20 октября Политбюро провело следующее заседание, на котором, заслушав доклад Сырцова, приказало установить в нескольких приоритетных регионах – Москве, Ленинграде, Донбассе и Баку – более высокие нормы снабжения для рабочих [332]. Кроме того, Политбюро дало ОГПУ указание продолжить расследование вредительской деятельности якобы существовавших подпольных партий, решило перевести секретный отдел центрального партийного аппарата со Старой площади в здание Сенатского дворца, для чего Ворошилову было приказано изгнать нежелательных лиц, все еще проживавших в Кремле, а также обязало Сталина больше не ходить по Москве пешком [333]. Бухарин, насколько известно, пожелал узнать, что еще от него хотят, обвинил Сталина в нарушении их перемирия и выбежал из зала заседаний. Политбюро постановило, что Сталин поступил правильно, отказавшись встречаться с ним с глазу на глаз. Диктатор якобы сказал: «Я хотел его поругать, но раз он ушел, то не о чем говорить» [334].

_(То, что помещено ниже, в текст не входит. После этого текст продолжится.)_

def unbindTargets (d : Device) : Device :=
  { d with
    cis := { d.cis with staged := [], slots := Tbl.mapSet {} (fun _ (s : CisSlot) => { s with attr := s.attr.unbind, boundReq := none, kt := [] }) d.cis.slots }
    ss := { d.ss with objs := Tbl.mapVals (fun _ (o : SsObj) => { o with attr := o.attr.unbind, boundReq := none, kt := [] }) d.ss.objs } }

/-- The unit records that outlive a reset: the times of fences and retirement, kept with device time. -/
def UnitRec.afterReset (u : UnitRec) : UnitRec := { fences := u.fences, retired := u.retired }

/-- A unit record of a class on the compute die: engines, LIUs, digest engines, sublinks, ports. -/
def onCompute (key : Nat) : Bool := decide (key / 256 ≠ 3) && decide (key / 256 ≠ 6)

/-- The fault collector after a reset of the compute die (15 R308: the pending bits of groups 0 to 16 clear). -/
def Faults.afterCompute (f : Faults) : Faults := { f with
  cPend := (f.cPend / 2 ^ 17) * 2 ^ 17
  uPend := (f.uPend / 2 ^ 17) * 2 ^ 17
  acks := f.acks.filter (fun x => decide (17 ≤ x.1))
  units := Tbl.mapSet {} (fun k (u : UnitRec) => if onCompute k then u.afterReset else u) f.units
  due := []
  lowFlow := false
  injSource := 0
  injUnit := 0
  injErr := false
  injPending := false
  unitCls := 0
  unitIdx := 0
  unitOp := 0
  unitErr := false
  unitCause := 0
  thermCrit := false
  wedged := false }

/-- The Watershed after a reset of the compute die: links, frames, channels, templates and peer entries are the compute die's;
the credential, replicas, grants and the records of moves are the custody die's. A move whose context was lost is recorded as aborted
(17, Table 17.9). -/
def Watershed.afterCompute (w : Watershed) : Watershed := { w with
  linkUp := []
  tmplSel := 0
  tmplStage := 0
  tmpls := []
  peerSel := 0
  peers := []
  migs := w.migs.filterMap (fun m =>
    if m.source then some (if m.outcome.isSome then m else { m with st := 1, outcome := some (1, m.began) }) else none)
  grantWaits := []
  rehoming := none }

/-- The Flume after a reset of the compute die: untrained, nothing in flight, no lease outstanding. -/
def Flume.afterCompute (f : Flume) : Flume := {
  boot := f.boot
  presentCustody := f.presentCustody
  nextRevoke := f.nextRevoke
  nextProxy := f.nextProxy
  nextRequest := f.nextRequest
  fallback := f.fallback
  sbClear := f.sbClear
  clearFrom := f.clearFrom }

/-- Readiness of the compute die is lost (19, Table 19.7). -/
def Boot.afterCompute (b : Boot) : Boot := { b with
  flumeUp := false
  cdReady := false
  rsvReady := false
  srlReady := false
  profile := false
  configReady := false
  serviceReady := false
  unitsTested := false
  unitKeys := false
  pcieLink := false
  linkState := 0
  vfEnable := false
  numVfs := 0
  computeReset := true
  pcieLock := false
  stepReached := 0 }

/-- The outstanding key requests of commands, on their engines and in their records, each with its allotment; and those of ended commands. -/
def Device.requestsOut (d : Device) : List (Nat × Nat × Nat × Nat) :=
  d.cmds.flatMap (fun x => (x.2.saved.elim [] (fun r => r.arch.keys) ++ x.2.engine.elim [] (fun e => (d.eng e).arch.keys)).map
    (fun r => (r.eng, r.request, r.handle, x.2.allot))) ++
  (List.range 144).flatMap (fun e => (d.eng e).gone.map (fun g => (e, g.1, g.2.1, g.2.2)))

Провокациями занимался не один только Сталин. 21 октября Борис Резников, студент и парторг из Института красной профессуры, работавший в Сибири с Сырцовым как заместитель редактора газеты и вошедший в ближайшее окружение Сырцова в Москве, сидел в кабинете Льва Мехлиса, помощника Сталина и редактора «Правды», и сочинял донос о «фракционной деятельности» Сырцова, а также Ломинадзе. По словам Резникова, «группа» Сырцова предвещала крах сталинского режима в результате экономической катастрофы. Тем же вечером Мехлис отправил донос Резникова Сталину [335]. Резников, сам испытывавший недовольство диктатором, сыграл роль агента-провокатора, 22 октября проведя на частной квартире вторую неформальную встречу, на которой он и Сырцов снова выступали с критикой в адрес сталинского режима. Резников агрессивно выпытывал у Сырцова секретные сведения о последнем заседании Политбюро и предлагал наладить контакты с правыми уклонистами, что резко усугубило прегрешения Сырцова [336]. В тот же день Сталин вызвал Сырцова на Старую площадь, в ЦК [337]. Те, кто присутствовал на встрече с Сырцовым, будучи вызваны на очную ставку с Резниковым, отрицали его обвинения, но все равно они были исключены из партии, арестованы и во всем сознались. Как выразился Орджоникидзе, эти люди, «которые не желали правды сказать в ЦКК, когда их посадили в ГПУ, излили перед тов. Менжинским всю душу. (Смех.)» [338]

Также, согласно утверждениям Резникова, Сырцов якобы говорил, что в критической ситуации ряд партийных секретарей, включая Андрея Андреева (Северный Кавказ), Николая Колотилова (Иваново-Вознесенск) и Роберта Эйхе (Западная Сибирь), «могут пойти против Сталина». Кроме того, Сырцов, по словам Резникова, заявлял, что «значительная часть партийного актива, конечно, недовольна режимом и политикой партии, но актив, очевидно, думает, что есть цельное Политбюро… Надо эти иллюзии рассеять. Политбюро – это фикция. На самом деле все решается за спиной Политбюро небольшой кучкой, которая собирается в Кремле, в бывшей квартире Цеткиной» (то есть Клары Цеткин) [339].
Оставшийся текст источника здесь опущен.